Task 004: Neural Primitives
|Event Date:||January 20, 2022|
|Time:||11:00 am (ET) / 8:00am (PT)
Utkarsh Saxena, Purdue University Towards ADC-Less Compute-In-Memory Accelerators for Energy Efficient Deep Learning
ABSTRACT: Compute-in-Memory (CiM) hardware has shown great potential in accelerating Deep Neural Networks (DNNs). However, most CiM accelerators perform matrix-vector multiplication (MVM) operation in the analog domain and rely on costly analog to digital converters (ADCs) to enable communication in the digital domain. Additionally, the need to accurately capture the dynamic range of analog partial-sums requires high precision ADCs. Consequently, analyses of energy breakdown within CiM accelerators show that a significant amount of compute energy is consumed by the ADCs.
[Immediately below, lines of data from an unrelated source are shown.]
-- ==== Sys2Proof/Machine/Regs.lean ====
section
/-! DEFINITION. The ledger (R7, R11, R12, R443): the address of every register, every named field of it, and one row per
register or register array with its reset word and the bits of each access code. Taken line by line from the register
tables at the ends of the chapters; a row covers `c1 × c2` registers at `base + s1 × i + s2 × j`. -/

namespace Sys2Proof.Machine

/-- A named field of a ledger register: its byte address and its bits `hi:lo`. -/
structure Fld where
  addr : Nat
  hi   : Nat
  lo   : Nat
  deriving DecidableEq, Repr

/-- One row of the ledger map: an array of `c1 × c2` registers of one shape. The masks give the bits of each access code of R7. -/
structure Row where
  base  : Nat
  c1    : Nat
  s1    : Nat
  c2    : Nat
  s2    : Nat
  reset : Nat
  rw    : Nat
  rws   : Nat
  w1c   : Nat
  rc    : Nat
  wo    : Nat
  kept  : Bool
  deriving DecidableEq, Repr
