-- ==== Sys2Proof/Machine/Ledger.lean ====
section
/-! DEFINITION. Reading and writing the ledger's words by the access codes of R7 and the layout of R11 and R12. -/

namespace Sys2Proof.Machine

/-- A store of ledger words; an unlisted register holds its reset word. -/
abbrev RegFile := Sparse Word

/-- The row covers address `a`. -/
def Row.covers (r : Row) (a : Nat) : Bool :=
  if a < r.base then false
  else
    let d := a - r.base
    if r.s1 = 0 then d == 0
    else
      let i := d / r.s1
      let q := d % r.s1
      if i < r.c1 then (if r.s2 = 0 then q == 0 else q % r.s2 == 0 && q / r.s2 < r.c2) else false

/-- The row that holds address `a`; none where the offset holds no register (R11). -/
def rowOf (a : Nat) : Option Row := (blockRows (a / 0x10000)).find? (fun r => r.covers a)

/-- The address holds a register. -/
def hasReg (a : Nat) : Bool := (rowOf a).isSome

/-- The word a register holds at reset; 0 where there is none (R11). -/
def resetWord (a : Nat) : Word := match rowOf a with | some r => BitVec.ofNat 32 r.reset | none => 0#32

/-- The word of a register file. -/
def RegFile.word (m : RegFile) (a : Nat) : Word := Sparse.get resetWord m a

/-- `m` with the word at `a` replaced. -/
def RegFile.setWord (m : RegFile) (a : Nat) (w : Word) : RegFile := Sparse.set resetWord m a w

/-- A field's value. -/
def RegFile.fld (m : RegFile) (f : Fld) : Nat := bitsOf (m.word f.addr).toNat f.hi f.lo

/-- `m` with a field replaced. -/
def RegFile.setFld (m : RegFile) (f : Fld) (v : Nat) : RegFile :=
  m.setWord f.addr (BitVec.ofNat 32 (putBits (m.word f.addr).toNat f.hi f.lo v))

/-- The canonical form of a register file. -/
abbrev RegFile.wf (m : RegFile) : Bool := Sparse.wf resetWord m

/-- Replace the bits of `old` that `mask` names by those of `v`. -/
def maskedWord (old v : Word) (mask : Nat) : Word :=
  let k := BitVec.ofNat 32 mask
  (old &&& ~~~k) ||| (v &&& k)

/-- The largest value of a field. -/
def Fld.max (f : Fld) : Nat := 2 ^ (f.hi + 1 - f.lo) - 1

/-- The mask of a field in its word. -/
def Fld.mask (f : Fld) : Nat := f.max <<< f.lo

/-- The addresses a row covers, rising in each dimension. -/
def Row.addrs (r : Row) : List Nat :=
  (List.range r.c1).flatMap (fun i => (List.range r.c2).map (fun j => r.base + r.s1 * i + r.s2 * j))

/-- Insertion of an address in rising order. -/
def insertAddr : List Nat → Nat → List Nat
  | [], a => [a]
  | b :: r, a => if a < b then a :: b :: r else if a = b then b :: r else b :: insertAddr r a

/-- The addresses of block `b` that hold RWS bits, rising: the block's part of the shadow set (R31). -/
def rwsAddrs (b : Nat) : List Nat :=
  (((blockRows b).filter (fun r => r.rws ≠ 0)).flatMap Row.addrs).foldl insertAddr []

/-- The RWS bits of the register at `a`. -/
def rwsMask (a : Nat) : Nat := match rowOf a with | some r => r.rws | none => 0

/-- Block `b` holds RWS fields. -/
def blockHasRws (b : Nat) : Bool := (blockRows b).any (fun r => r.rws ≠ 0)

/-- Block numbers (R443). -/
def bTOP : Nat := 0
def bPWR : Nat := 1
def bHK : Nat := 2
def bIMG : Nat := 3
def bRING : Nat := 4
def bTIME : Nat := 5
def bDEC : Nat := 6
def bCTX : Nat := 7
def bCOMP : Nat := 8
def bTRK : Nat := 9
def bBASIN : Nat := 10
def bTUG : Nat := 11
def bSCAN : Nat := 12
def bLANE : Nat := 13
def bPNL : Nat := 14
def bCAM : Nat := 15
def bENC : Nat := 16
def bTOW : Nat := 17
def bLZ : Nat := 18
def bSEC : Nat := 19

/-- The values wider than 32 bits (R12): the address of the lowest word and the number of words. -/
def wideGroups : List (Nat × Nat) :=
  [(R.PWR_DOM_ON 0, 5), (R.SEC_SRC_HASH 0, 12), (R.SEC_DEVPUB 0, 24), (R.TIME_NOW 0, 4), (R.TIME_GM0, 2),
   (R.BASIN_UE_ADDR0, 2), (R.SCAN_FCNT0, 2), (R.SCAN_FLIP 0, 4), (R.TRK_REP_TIME 0, 3), (R.TOP_UID0, 2),
   (R.TOP_MGMT_HASH 0, 12), (R.RING_MAC_LO, 2)]
  ++ (List.range 3).map (fun n => (R.TIME_CAPn n 0, 3))
  ++ (List.range 60).map (fun n => (R.LANE_n_ERR0 n, 2))
  ++ (List.range 16).map (fun n => (R.RING_GRPn_A n 0, 4))

/-- The wide value that address `a` is a word of: its lowest word, how many words, and which word `a` is. -/
def wideOf (a : Nat) : Option (Nat × Nat × Nat) :=
  (wideGroups.find? (fun g => decide (g.1 ≤ a) && decide (a < g.1 + 4 * g.2))).map (fun g => (g.1, g.2, (a - g.1) / 4))

end Sys2Proof.Machine
end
In this work, we propose a hardware-software co-design approach to reduce the aforementioned ADC costs through partial-sum quantization and thereby improve the energy efficiency of CiM accelerators. Specifically, we replace ADCs with 1-bit sense amplifiers and develop a quantization aware training methodology to compensate for the loss in representation ability. We show that the proposed ADC-less DNN model achieves 1.1x-9.6x reduction in energy consumption while maintaining accuracy within 1\% of the DNN model without partial-sum quantization on CIFAR-10 and MNIST dataset.
BIO: Utkarsh is a third year PhD student working under Prof. Kaushik Roy at Purdue University. His research interests include hardware software co-design for deep learning applications. Currently he is working on Compute-in-memory hardware for energy efficient acceleration of machine learning algorithms.